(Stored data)
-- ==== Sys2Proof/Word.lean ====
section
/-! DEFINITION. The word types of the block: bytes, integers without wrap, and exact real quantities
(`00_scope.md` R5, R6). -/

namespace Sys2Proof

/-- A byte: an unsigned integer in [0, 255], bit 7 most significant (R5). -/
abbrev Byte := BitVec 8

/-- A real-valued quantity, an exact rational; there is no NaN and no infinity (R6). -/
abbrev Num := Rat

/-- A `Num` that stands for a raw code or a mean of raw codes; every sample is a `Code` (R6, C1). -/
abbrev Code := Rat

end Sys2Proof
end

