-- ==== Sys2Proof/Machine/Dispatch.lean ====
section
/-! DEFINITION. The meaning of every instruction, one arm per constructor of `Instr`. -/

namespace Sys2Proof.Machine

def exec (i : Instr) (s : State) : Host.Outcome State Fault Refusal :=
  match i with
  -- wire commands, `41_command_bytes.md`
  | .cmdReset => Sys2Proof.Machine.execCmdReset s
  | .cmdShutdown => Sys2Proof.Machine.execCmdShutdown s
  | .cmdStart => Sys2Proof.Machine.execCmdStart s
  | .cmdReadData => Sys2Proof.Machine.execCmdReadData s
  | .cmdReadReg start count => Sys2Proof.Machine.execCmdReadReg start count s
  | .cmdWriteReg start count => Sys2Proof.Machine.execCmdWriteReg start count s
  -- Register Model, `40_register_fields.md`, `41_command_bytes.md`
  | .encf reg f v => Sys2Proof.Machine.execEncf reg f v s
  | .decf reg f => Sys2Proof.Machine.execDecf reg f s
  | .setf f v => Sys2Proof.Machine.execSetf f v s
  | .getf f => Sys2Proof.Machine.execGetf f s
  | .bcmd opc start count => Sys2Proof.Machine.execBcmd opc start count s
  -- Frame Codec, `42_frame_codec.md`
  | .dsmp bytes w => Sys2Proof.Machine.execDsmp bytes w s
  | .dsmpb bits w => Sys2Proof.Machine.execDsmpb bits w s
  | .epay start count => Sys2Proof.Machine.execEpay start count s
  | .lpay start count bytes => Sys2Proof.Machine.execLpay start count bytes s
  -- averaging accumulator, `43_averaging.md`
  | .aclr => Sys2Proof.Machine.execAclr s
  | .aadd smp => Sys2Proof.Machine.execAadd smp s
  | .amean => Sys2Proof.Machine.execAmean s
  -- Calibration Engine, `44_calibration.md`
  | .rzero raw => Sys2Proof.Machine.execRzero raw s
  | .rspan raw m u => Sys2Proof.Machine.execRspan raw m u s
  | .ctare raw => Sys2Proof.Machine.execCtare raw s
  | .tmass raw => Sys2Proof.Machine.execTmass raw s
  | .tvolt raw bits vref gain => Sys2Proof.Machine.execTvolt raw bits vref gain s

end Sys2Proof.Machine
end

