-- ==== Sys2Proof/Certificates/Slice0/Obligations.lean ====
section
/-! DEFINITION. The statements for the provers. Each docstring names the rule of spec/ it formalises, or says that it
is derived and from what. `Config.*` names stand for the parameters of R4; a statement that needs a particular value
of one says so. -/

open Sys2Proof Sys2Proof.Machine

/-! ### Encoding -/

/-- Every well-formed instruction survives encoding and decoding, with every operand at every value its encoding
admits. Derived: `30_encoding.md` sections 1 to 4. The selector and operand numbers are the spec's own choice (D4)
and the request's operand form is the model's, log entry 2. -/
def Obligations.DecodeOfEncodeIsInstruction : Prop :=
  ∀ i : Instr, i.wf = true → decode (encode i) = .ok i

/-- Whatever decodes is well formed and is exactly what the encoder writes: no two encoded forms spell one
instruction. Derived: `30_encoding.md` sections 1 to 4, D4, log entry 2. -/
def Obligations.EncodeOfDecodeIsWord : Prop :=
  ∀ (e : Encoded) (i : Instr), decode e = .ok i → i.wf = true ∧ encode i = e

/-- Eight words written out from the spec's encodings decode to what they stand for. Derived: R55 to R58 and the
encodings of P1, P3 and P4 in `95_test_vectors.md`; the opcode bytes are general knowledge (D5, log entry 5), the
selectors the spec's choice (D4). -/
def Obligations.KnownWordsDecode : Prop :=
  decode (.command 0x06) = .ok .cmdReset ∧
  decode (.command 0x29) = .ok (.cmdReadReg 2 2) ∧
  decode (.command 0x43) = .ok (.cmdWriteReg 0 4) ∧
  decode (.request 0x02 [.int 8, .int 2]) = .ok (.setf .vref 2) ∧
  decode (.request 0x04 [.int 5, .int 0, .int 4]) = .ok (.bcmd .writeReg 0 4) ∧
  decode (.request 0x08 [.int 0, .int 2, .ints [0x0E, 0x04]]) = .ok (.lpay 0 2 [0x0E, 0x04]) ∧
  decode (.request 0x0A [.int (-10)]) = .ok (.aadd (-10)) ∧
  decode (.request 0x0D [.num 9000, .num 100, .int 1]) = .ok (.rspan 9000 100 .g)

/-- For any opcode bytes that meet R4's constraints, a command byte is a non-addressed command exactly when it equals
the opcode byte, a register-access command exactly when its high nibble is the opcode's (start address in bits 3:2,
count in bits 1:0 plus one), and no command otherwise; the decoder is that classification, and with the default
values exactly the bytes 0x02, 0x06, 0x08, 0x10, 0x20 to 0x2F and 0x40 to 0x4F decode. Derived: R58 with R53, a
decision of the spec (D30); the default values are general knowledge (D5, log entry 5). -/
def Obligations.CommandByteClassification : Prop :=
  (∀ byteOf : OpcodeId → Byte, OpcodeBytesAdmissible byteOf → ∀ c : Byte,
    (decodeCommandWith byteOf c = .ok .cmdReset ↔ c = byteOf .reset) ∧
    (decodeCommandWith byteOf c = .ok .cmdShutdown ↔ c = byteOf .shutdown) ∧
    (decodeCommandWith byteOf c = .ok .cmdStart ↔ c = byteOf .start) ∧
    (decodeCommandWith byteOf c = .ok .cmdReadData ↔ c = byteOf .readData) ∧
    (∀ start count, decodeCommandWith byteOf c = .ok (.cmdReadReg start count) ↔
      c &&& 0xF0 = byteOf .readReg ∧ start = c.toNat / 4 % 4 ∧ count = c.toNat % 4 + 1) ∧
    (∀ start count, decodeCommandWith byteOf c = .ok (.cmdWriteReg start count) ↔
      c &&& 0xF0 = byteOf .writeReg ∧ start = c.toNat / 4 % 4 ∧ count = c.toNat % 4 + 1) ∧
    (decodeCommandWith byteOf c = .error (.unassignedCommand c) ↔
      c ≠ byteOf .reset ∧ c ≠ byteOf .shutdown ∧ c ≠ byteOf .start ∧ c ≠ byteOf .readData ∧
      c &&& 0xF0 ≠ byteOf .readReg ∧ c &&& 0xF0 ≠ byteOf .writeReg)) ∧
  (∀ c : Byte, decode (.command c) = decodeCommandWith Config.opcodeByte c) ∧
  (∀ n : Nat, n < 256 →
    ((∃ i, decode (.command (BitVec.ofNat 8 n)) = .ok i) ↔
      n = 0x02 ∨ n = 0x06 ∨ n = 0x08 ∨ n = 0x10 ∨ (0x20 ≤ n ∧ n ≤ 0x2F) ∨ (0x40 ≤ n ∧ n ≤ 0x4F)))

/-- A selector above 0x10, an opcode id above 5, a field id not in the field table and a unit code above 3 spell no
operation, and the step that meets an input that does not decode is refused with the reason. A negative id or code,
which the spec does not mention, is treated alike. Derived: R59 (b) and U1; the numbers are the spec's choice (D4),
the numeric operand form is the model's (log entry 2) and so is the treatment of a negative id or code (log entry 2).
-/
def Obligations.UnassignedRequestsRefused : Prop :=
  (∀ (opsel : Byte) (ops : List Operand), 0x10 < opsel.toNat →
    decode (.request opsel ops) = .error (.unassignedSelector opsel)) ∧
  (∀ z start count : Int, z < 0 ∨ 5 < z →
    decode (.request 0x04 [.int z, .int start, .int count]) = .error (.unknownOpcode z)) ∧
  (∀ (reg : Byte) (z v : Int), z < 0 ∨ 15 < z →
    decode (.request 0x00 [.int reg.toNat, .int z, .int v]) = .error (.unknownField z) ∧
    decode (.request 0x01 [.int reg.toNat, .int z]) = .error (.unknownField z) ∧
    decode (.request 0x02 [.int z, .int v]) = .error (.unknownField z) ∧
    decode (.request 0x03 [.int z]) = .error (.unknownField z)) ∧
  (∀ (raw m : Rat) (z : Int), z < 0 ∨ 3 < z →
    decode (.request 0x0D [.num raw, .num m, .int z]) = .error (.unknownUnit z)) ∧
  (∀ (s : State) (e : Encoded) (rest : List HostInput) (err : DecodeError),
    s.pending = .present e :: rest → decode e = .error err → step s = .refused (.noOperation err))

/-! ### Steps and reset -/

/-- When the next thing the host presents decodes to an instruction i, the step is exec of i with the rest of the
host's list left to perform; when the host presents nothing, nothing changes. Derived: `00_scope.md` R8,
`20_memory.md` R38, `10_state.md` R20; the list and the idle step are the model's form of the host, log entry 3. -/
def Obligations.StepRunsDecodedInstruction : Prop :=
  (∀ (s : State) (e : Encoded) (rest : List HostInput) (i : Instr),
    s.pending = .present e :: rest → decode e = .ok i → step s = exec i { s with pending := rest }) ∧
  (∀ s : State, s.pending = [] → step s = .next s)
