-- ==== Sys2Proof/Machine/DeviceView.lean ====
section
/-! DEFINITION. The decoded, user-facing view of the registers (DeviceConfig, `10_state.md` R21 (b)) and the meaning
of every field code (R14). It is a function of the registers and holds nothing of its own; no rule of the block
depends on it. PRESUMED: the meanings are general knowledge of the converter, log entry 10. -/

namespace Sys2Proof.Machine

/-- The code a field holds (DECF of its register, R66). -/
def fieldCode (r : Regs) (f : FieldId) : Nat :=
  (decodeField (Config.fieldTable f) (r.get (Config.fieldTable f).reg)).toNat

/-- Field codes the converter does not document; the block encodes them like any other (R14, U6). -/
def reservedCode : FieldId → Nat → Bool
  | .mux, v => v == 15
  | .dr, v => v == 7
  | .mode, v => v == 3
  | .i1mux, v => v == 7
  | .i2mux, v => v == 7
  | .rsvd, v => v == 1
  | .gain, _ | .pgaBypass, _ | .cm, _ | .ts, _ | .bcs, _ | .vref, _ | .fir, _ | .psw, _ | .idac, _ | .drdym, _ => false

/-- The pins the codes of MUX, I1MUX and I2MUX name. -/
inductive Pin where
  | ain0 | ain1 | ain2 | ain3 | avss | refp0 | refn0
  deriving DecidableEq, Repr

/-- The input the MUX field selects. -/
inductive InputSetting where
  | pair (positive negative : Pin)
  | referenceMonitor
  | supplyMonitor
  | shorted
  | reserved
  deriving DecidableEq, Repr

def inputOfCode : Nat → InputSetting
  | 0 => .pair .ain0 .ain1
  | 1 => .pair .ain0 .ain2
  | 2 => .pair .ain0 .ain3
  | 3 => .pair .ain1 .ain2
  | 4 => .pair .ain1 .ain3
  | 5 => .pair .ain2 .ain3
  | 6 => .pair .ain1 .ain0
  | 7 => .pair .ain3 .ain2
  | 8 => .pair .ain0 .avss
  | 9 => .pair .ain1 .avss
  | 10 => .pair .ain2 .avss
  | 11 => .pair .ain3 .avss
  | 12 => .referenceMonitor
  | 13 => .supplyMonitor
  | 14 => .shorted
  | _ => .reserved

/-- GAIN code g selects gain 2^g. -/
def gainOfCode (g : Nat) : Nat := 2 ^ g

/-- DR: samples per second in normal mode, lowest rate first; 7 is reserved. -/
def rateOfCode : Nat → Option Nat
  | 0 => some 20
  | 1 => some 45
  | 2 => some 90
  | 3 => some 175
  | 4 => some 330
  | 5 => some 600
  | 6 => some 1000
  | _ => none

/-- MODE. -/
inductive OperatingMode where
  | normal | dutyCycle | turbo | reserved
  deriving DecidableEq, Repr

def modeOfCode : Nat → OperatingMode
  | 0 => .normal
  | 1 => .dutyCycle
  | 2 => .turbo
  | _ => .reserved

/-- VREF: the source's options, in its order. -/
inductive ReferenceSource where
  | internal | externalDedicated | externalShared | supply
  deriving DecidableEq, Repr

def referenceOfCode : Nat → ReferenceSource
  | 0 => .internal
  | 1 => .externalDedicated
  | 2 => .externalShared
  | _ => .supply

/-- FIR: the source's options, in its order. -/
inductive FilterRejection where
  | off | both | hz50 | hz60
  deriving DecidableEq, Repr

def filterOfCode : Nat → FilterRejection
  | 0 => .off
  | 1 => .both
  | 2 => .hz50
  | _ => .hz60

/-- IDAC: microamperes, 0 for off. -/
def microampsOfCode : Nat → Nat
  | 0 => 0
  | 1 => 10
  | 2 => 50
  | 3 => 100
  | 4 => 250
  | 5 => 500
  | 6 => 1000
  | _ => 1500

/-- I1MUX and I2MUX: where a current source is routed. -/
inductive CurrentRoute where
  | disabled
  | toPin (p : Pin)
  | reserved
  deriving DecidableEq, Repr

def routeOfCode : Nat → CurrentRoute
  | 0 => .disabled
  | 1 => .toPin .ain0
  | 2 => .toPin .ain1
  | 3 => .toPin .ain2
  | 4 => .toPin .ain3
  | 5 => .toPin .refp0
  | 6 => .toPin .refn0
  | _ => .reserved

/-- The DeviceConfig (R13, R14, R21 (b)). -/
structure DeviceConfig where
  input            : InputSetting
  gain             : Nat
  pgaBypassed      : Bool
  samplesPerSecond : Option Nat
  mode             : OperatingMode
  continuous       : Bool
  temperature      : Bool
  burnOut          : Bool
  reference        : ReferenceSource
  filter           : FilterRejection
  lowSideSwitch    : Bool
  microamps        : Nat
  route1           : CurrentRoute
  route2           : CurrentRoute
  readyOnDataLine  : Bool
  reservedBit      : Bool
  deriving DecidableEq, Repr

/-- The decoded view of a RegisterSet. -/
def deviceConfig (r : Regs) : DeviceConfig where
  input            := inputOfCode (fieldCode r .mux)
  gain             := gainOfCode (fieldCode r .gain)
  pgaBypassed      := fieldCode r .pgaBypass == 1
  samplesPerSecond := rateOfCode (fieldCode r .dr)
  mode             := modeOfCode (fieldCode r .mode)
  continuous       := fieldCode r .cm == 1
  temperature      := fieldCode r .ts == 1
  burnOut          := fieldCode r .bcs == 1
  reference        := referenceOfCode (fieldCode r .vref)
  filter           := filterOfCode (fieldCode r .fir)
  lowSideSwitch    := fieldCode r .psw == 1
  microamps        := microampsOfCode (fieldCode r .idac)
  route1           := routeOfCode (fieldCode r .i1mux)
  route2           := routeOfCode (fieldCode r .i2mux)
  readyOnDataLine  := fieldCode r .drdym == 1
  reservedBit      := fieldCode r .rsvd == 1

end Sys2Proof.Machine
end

▸ **Task to carry out**:
Report all lines of the data that include the word "DeviceConfig".

▸ **Solution to the problem**:
/-! DEFINITION. The decoded, user-facing view of the registers (DeviceConfig, `10_state.md` R21 (b)) and the meaning
/-- The DeviceConfig (R13, R14, R21 (b)). -/
structure DeviceConfig where
def deviceConfig (r : Regs) : DeviceConfig where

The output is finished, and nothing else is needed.